*Exercise prompt*
Please return every line of the records that contains the word "write".

[Stored data entries]
-- ==== Sys2Proof/Safety.lean ====
section
/-! DEFINITION. What counts as a safe state and a safe run, and the words the claims are stated in: the invariant, the
reachable states, what an instruction may change, and how it ends. -/

namespace Sys2Proof.Machine

/-- The invariant of the machine: both stores canonical; the pc in 0..1024 (R35); a Running engine has the pc inside the
store (R121), `running` set (R41) and no fault (R43); a fault halts the engine with `running` still set (R255). -/
structure Inv (s : State) : Prop where
  mem_wf : Memory.wf s.mem = true
  istore_wf : InstrStore.wf s.istore = true
  pc_le : s.pc.toNat ≤ 1024
  pc_lt : s.engine = .running → s.pc.toNat < 1024
  running_set : s.engine = .running → s.running = true
  no_fault : s.engine = .running → s.fault = false
  fault_running : s.fault = true → s.running = true ∧ s.pc.toNat < 1024

/-- The states a machine can be in: from power-on, by steps of the core and commands of the host (R7). -/
inductive Reachable : State → Prop where
  /-- Power-on, with any parameters (R9, R240). -/
  | powerOn (p : Params) : Reachable (State.powerOn p)
  /-- A step of the core. -/
  | step {s t : State} : Reachable s → step s = .next t → Reachable t
  /-- A host command. -/
  | host {s t : State} {c : HostCommand} {r : HostReply} : Reachable s → s.hostCommand c = .accepted t r → Reachable t

/-- The states reachable when words may also be placed in the store of a Halted core by other means than a load
(R88, D34). -/
inductive ReachablePlaced : State → Prop where
  | powerOn (p : Params) : ReachablePlaced (State.powerOn p)
  | step {s t : State} : ReachablePlaced s → step s = .next t → ReachablePlaced t
  | host {s t : State} {c : HostCommand} {r : HostReply} :
      ReachablePlaced s → s.hostCommand c = .accepted t r → ReachablePlaced t
  | placed {s : State} (ws : List InstrWord) : ReachablePlaced s → s.engine = .halted → ReachablePlaced (s.placeWords ws)

/-- What an instruction's own effect may change; everything it leaves out stays. -/
structure Effect where
  reg : Option (Fin 8) := none
  cell : Option Nat := none
  zf : Bool := false
  running : Bool := false
  event : Option Event := none
  draws : Bool := false

/-- From `s` to `t` nothing changes but what the effect names, the pc, the engine state and the status output: every
other register, every other byte of memory, every slot of the instruction store, the flags, the parameters; and the
output trace grows by exactly the effect's event. -/
structure ChangesOnly (e : Effect) (s t : State) : Prop where
  regs : ∀ i : Fin 8, e.reg ≠ some i → t.readReg i = s.readReg i
  mem : ∀ a : Nat, e.cell ≠ some a → t.readMem a = s.readMem a
  slots : ∀ k : Nat, t.readSlot k = s.readSlot k
  zf : e.zf = false → t.zf = s.zf
  running : e.running = false → t.running = s.running
  fault : t.fault = s.fault
  events : t.events = s.events ++ e.event.toList
  params : t.params = s.params
  draws : e.draws = false → t.draws = s.draws

/-- Halt detection (R127): the engine is Halted where `running = 0` or the pc is 1024 or more, else as it was. -/
def HaltDetected (s t : State) : Prop :=
  t.engine = if t.running = true ∧ t.pc.toNat < 1024 then s.engine else .halted

/-- The instruction ended with the next-pc choice Seq (R126), halt detection (R127) and this status (R128). -/
def EndsSeq (c : Status) (s t : State) : Prop := t.pc = s.pc + 1 ∧ HaltDetected s t ∧ t.status = some c

/-- The instruction ended with the next-pc choice `Jump target` (R126), halt detection and status OK. -/
def EndsJump (target : Word) (s t : State) : Prop := t.pc = target ∧ HaltDetected s t ∧ t.status = some .ok

/-- The outcome is `skip(code)` (R12, R125): a next state with no effect, the pc one further, the status `code`. -/
def Skips (c : Status) (s : State) (o : Host.Outcome State Fault Refusal) : Prop :=
  ∃ t, o = .next t ∧ ChangesOnly {} s t ∧ EndsSeq c s t

/-- The bits of a word that its opcode uses (R82, R86): the opcode field and the fields its row names, written as the
word whose used fields are all ones. -/
def usedMask : Opcode → InstrWord
  | .nop | .halt | .tdrawClear => packWord 0xFF 0 0 0
  | .mov | .load | .store | .lsl | .lsr | .movz | .movn | .print => packWord 0xFF 0xFF 0 0xFFFFFFFF
  | .add | .sub | .cmp | .and | .orr | .eor | .mul | .udiv => packWord 0xFF 0xFF 0xFF 0
  | .neg => packWord 0xFF 0xFF 0 0
  | .jmp | .je => packWord 0xFF 0 0 0xFFFFFFFF
  | .tdrawPixel => packWord 0xFF 0 0 0x00FFFFFF

/-- The instructions that write a register, with the register index field they write (R31). -/
def destIndex : Instr → Option Nat
  | .mov rd _ | .movz rd _ | .movn rd _ | .load rd _ | .add rd _ | .sub rd _ | .and rd _ | .orr rd _ | .eor rd _
  | .mul rd _ | .udiv rd _ | .lsl rd _ | .lsr rd _ | .neg rd => some rd.toNat
  | .nop | .store _ _ | .jmp _ | .cmp _ _ | .je _ | .halt | .print _ _ | .tdrawClear | .tdrawPixel _ _ _ => none

/-- The three instructions that send an output event (R190). -/
def sendsEvent : Instr → Bool
  | .print _ _ | .tdrawClear | .tdrawPixel _ _ _ => true
  | .nop | .mov _ _ | .add _ _ | .sub _ _ | .load _ _ | .store _ _ | .jmp _ | .cmp _ _ | .je _ | .halt | .and _ _
  | .orr _ _ | .eor _ _ | .lsl _ _ | .lsr _ _ | .mul _ _ | .udiv _ _ | .neg _ | .movz _ _ | .movn _ _ => false

/-- The state with another output trace so far, everything else as it is. -/
def State.withEvents (s : State) (es : List Event) : State := { s with events := es }

/-- The core in state `s` is about to execute instruction `i`: it is Running, and the word at the pc decodes to it. -/
def Executes (s : State) (i : Instr) : Prop :=
  s.engine = .running ∧ ∃ w, s.fetch? = some w ∧ decode w = .ok i

/-- Every word whose opcode field is `v` decodes to the instruction `f` reads from its fields (R81, R82). -/
def EncodedAs (v : Byte) (f : InstrWord → Instr) : Prop :=
  ∀ w : InstrWord, w.extractLsb' 0 8 = v → decode w = .ok (f w)

/-- The register indices an instruction uses that PIXEL_SEL lets fail: under `mask3` the selectors of TDRAW_PIXEL are
never out of range (R195). -/
def checkedIndices (sel : PixelSel) (i : Instr) : List Nat :=
  match i, sel with
  | .tdrawPixel _ _ _, .mask3 => []
  | i, _ => i.registerIndices

/-- UDIV's divisor register holds 0 (R160). -/
def divisorZero (s : State) : Instr → Prop
  | .udiv _ rs => ∃ b : Fin 8, rs.toNat = b ∧ s.readReg b = 0
  | _ => False

/-- The status an instruction must report: the first guard condition that fails, in the order of R129. -/
def StatusDue (s : State) (i : Instr) (c : Status) : Prop :=
  if i.modeOk = false then c = .modeInvalid
  else if ∃ n ∈ checkedIndices s.params.pixelSel i, 8 ≤ n then c = .regRange
  else if ∃ a, i.dataAddress = some a ∧ 1024 ≤ a then c = .memRange
  else if ∃ t, i.jumpTarget = some t ∧ 1024 ≤ t then c = .targetRange
  else (divisorZero s i → c = .divZero) ∧ (¬ divisorZero s i → c = .ok)

/-- A two-register operation as R152 to R159 give it: opcode `v`, r1 and r2 the registers, and with both indices below 8
`x[r1]` becomes `f x[r1] x[r2]` (read before the write) and nothing else changes; with either index 8 or more the
instruction is skipped with REG_RANGE. -/
def TwoRegisterRule (v : Byte) (mk : Byte → Byte → Instr) (f : Word → Word → Word) : Prop :=
  EncodedAs v (fun w => mk (w.extractLsb' 8 8) (w.extractLsb' 16 8)) ∧
  ∀ (rd rs : Byte) (s : State),
    (∀ d b : Fin 8, rd.toNat = d → rs.toNat = b →
      ∃ t, exec (mk rd rs) s = .next t ∧ t.readReg d = f (s.readReg d) (s.readReg b) ∧
        ChangesOnly { reg := some d } s t ∧ EndsSeq .ok s t) ∧
    (8 ≤ rd.toNat ∨ 8 ≤ rs.toNat → Skips .regRange s (exec (mk rd rs) s))

/-- A one-register write of a value computed from the instruction and the state, as R140 to R142 and R161 give it. -/
def OneRegisterRule (i : Instr) (rd : Byte) (f : Word → Word) : Prop :=
  ∀ s : State,
    (∀ d : Fin 8, rd.toNat = d →
      ∃ t, exec i s = .next t ∧ t.readReg d = f (s.readReg d) ∧ ChangesOnly { reg := some d } s t ∧ EndsSeq .ok s t) ∧
    (8 ≤ rd.toNat → Skips .regRange s (exec i s))

/-- A shift by the immediate as R157 and R158 give it, for every value of SHIFT_GE32. Under `draw` the register's new
value is free: only what else changes is said. -/
def ShiftRule (v : Byte) (mk : Byte → Word → Instr) (shift : Word → Nat → Word) : Prop :=
  EncodedAs v (fun w => mk (w.extractLsb' 8 8) (w.extractLsb' 32 32)) ∧
  ∀ (rd : Byte) (amount : Word) (s : State),
    (∀ d : Fin 8, rd.toNat = d → amount.toNat < 32 →
      ∃ t, exec (mk rd amount) s = .next t ∧ t.readReg d = shift (s.readReg d) amount.toNat ∧
        ChangesOnly { reg := some d } s t ∧ EndsSeq .ok s t) ∧
    (∀ d : Fin 8, rd.toNat = d → 32 ≤ amount.toNat → s.params.shiftGe32 = .zero →
      ∃ t, exec (mk rd amount) s = .next t ∧ t.readReg d = 0 ∧
        ChangesOnly { reg := some d } s t ∧ EndsSeq .ok s t) ∧
    (∀ d : Fin 8, rd.toNat = d → 32 ≤ amount.toNat → s.params.shiftGe32 = .mask5 →
      ∃ t, exec (mk rd amount) s = .next t ∧ t.readReg d = shift (s.readReg d) (amount.toNat % 32) ∧
        ChangesOnly { reg := some d } s t ∧ EndsSeq .ok s t) ∧
    (∀ d : Fin 8, rd.toNat = d → 32 ≤ amount.toNat → s.params.shiftGe32 = .draw →
      ∃ t, exec (mk rd amount) s = .next t ∧
        ChangesOnly { reg := some d, draws := true } s t ∧ EndsSeq .ok s t) ∧
    (8 ≤ rd.toNat → Skips .regRange s (exec (mk rd amount) s))

/-- The fields of a line assemble to an instruction whose word has the given fields, `imm << 32 | r2 << 16 | r1 << 8 |
opcode`, and 0 in its reserved byte (R81, R95). -/
def AssemblesTo (p : Params) (fields : List (List Byte)) (opcode : Nat) (r1 r2 : Byte) (imm : Word) : Prop :=
  ∃ i, assembleFields p fields = .instr i ∧
    encode i = BitVec.ofNat 64 (imm.toNat * 2 ^ 32 + r2.toNat * 2 ^ 16 + r1.toNat * 2 ^ 8 + opcode)

end Sys2Proof.Machine
end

*The completed task*
/-- The instructions that write a register, with the register index field they write (R31). -/
`x[r1]` becomes `f x[r1] x[r2]` (read before the write) and nothing else changes; with either index 8 or more the
/-- A one-register write of a value computed from the instruction and the state, as R140 to R142 and R161 give it. -/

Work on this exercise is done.